■ **What needs to be done**
Search the records for lines with the word "holds" and copy each match.

::: Data in this exercise :::

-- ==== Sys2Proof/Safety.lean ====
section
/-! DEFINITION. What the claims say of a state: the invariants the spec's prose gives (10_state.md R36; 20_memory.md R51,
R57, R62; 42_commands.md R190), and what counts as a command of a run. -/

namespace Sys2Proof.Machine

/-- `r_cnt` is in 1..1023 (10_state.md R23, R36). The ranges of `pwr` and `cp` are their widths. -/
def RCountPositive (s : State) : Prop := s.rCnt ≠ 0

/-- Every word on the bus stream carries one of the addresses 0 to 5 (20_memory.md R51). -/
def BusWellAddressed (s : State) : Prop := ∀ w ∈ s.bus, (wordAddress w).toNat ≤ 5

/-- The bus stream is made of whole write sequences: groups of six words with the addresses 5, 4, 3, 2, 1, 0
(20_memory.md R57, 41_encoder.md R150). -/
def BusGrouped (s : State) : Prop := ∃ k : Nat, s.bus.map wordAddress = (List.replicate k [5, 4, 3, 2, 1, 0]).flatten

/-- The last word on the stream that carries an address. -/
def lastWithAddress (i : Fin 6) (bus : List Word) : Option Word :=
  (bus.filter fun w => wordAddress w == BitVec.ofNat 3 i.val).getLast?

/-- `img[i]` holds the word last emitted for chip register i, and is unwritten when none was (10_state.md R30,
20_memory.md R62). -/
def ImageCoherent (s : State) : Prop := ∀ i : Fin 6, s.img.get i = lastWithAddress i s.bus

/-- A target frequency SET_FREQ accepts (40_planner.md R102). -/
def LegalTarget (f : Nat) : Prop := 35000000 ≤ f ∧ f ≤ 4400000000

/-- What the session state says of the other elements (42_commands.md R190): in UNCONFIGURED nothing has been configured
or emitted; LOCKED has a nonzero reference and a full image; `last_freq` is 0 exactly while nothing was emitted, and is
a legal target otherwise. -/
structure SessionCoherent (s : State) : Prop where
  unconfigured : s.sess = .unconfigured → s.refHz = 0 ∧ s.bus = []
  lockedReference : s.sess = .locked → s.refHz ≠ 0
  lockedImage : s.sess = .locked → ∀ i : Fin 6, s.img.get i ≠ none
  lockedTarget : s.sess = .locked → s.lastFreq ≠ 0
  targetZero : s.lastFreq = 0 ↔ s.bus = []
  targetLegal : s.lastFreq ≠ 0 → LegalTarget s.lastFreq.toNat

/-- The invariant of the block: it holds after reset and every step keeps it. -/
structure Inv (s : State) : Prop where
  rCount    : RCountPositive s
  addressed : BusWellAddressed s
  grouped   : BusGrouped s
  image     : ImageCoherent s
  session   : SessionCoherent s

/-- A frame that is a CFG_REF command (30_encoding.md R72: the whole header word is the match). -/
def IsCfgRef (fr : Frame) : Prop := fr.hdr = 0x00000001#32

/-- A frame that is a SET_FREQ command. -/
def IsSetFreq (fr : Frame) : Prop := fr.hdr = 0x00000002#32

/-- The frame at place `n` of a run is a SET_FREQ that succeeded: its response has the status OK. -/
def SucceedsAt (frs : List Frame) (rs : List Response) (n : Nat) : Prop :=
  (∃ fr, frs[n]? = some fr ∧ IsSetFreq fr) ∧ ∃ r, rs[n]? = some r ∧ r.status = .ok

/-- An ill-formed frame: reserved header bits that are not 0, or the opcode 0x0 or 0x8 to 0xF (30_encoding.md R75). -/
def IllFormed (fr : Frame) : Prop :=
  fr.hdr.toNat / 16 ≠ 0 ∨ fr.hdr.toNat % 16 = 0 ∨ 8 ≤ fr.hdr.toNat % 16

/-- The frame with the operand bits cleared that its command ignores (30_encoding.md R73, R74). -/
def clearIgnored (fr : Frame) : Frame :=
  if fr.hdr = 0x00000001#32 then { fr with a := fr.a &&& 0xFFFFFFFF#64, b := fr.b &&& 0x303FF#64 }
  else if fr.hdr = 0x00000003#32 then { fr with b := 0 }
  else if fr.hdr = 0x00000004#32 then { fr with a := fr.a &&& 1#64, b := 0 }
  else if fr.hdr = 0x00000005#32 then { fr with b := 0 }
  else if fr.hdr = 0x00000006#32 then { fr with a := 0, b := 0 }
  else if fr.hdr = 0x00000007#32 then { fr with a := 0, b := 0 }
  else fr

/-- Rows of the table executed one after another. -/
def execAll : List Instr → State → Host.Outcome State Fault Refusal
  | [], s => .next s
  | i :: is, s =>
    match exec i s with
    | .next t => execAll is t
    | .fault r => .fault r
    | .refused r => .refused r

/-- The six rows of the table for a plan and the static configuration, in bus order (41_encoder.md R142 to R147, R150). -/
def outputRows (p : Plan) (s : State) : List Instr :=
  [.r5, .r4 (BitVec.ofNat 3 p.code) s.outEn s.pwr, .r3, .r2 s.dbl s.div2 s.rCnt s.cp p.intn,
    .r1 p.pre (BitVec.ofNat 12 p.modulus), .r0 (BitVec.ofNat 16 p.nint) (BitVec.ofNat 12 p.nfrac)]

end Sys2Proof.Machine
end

:::

■ **Exercise result**
/-- `img[i]` holds the word last emitted for chip register i, and is unwritten when none was (10_state.md R30,
/-- The invariant of the block: it holds after reset and every step keeps it. -/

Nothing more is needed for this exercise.